** Opening Extracted entries block **
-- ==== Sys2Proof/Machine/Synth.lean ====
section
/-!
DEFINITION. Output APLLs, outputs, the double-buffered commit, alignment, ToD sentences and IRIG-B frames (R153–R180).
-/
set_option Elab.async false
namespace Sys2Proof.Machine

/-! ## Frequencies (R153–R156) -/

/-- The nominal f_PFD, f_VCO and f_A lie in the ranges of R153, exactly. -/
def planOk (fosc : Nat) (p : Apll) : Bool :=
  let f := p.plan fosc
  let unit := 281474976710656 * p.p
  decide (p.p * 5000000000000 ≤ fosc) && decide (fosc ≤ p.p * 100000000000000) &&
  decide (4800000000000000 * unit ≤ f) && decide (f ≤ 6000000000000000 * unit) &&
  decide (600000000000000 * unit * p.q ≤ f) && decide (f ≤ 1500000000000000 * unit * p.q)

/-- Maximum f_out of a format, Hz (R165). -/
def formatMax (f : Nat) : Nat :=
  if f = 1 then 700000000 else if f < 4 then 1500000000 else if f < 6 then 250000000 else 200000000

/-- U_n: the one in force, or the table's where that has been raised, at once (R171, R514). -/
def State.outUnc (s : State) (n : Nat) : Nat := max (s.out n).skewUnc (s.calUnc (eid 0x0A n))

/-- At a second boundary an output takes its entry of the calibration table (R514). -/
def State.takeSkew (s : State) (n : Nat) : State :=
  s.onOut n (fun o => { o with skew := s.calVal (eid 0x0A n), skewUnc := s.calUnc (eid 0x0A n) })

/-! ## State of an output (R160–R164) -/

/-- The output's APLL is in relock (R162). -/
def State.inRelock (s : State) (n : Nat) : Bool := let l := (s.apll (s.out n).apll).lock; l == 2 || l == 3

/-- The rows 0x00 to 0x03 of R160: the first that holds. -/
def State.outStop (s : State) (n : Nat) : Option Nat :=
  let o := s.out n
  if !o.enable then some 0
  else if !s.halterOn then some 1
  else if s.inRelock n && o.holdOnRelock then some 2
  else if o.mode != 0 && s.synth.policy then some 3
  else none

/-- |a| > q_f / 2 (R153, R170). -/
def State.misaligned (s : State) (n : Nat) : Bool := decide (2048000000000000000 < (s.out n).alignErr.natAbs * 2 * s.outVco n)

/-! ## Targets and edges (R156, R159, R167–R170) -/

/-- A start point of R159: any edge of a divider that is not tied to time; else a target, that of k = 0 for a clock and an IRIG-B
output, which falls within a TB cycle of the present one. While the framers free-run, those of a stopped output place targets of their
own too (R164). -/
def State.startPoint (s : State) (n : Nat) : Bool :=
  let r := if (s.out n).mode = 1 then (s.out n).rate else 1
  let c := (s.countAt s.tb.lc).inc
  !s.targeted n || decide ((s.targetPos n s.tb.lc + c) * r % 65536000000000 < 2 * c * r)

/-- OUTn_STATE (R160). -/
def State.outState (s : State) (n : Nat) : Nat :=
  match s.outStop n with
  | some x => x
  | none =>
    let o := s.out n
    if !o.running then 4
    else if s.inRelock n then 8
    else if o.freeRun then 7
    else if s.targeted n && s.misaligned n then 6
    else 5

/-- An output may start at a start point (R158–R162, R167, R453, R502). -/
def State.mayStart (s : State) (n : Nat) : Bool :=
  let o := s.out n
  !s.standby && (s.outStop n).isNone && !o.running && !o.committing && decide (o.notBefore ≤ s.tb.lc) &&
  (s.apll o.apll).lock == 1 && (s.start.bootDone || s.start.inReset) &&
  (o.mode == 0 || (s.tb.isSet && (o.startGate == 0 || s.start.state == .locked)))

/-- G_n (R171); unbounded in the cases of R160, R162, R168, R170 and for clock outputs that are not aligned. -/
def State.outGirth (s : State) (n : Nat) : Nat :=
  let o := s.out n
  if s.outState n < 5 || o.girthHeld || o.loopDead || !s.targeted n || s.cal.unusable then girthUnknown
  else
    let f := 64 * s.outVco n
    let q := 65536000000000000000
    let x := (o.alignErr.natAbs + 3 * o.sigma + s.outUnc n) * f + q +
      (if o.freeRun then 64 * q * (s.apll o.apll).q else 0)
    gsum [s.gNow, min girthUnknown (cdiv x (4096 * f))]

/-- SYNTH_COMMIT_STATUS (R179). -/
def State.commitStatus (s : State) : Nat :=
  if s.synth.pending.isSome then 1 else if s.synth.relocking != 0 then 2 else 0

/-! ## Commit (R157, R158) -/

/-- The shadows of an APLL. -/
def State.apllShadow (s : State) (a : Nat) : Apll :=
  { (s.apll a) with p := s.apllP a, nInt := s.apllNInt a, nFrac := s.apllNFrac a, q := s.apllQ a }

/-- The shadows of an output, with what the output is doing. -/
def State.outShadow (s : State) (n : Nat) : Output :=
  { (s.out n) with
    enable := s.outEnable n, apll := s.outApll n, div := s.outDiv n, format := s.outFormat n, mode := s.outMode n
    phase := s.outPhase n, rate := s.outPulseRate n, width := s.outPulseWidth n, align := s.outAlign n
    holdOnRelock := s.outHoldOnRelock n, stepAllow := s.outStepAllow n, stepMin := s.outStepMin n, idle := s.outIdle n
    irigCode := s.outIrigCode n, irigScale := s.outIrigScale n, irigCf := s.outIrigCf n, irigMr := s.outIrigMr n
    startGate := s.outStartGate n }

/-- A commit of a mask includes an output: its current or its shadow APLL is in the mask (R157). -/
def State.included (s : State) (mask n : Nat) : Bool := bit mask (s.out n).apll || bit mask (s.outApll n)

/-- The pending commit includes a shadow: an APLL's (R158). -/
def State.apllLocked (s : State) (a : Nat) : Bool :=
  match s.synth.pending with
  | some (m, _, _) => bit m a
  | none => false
** Closing Extracted entries block **
Exercise:
Starting from the first line of the records above, retype each line exactly up to and including the one that contains "let f := p.plan fosc", and nothing more.

Task solution:
-- ==== Sys2Proof/Machine/Synth.lean ====
section
/-!
DEFINITION. Output APLLs, outputs, the double-buffered commit, alignment, ToD sentences and IRIG-B frames (R153–R180).
-/
set_option Elab.async false
namespace Sys2Proof.Machine

/-! ## Frequencies (R153–R156) -/

/-- The nominal f_PFD, f_VCO and f_A lie in the ranges of R153, exactly. -/
def planOk (fosc : Nat) (p : Apll) : Bool :=
  let f := p.plan fosc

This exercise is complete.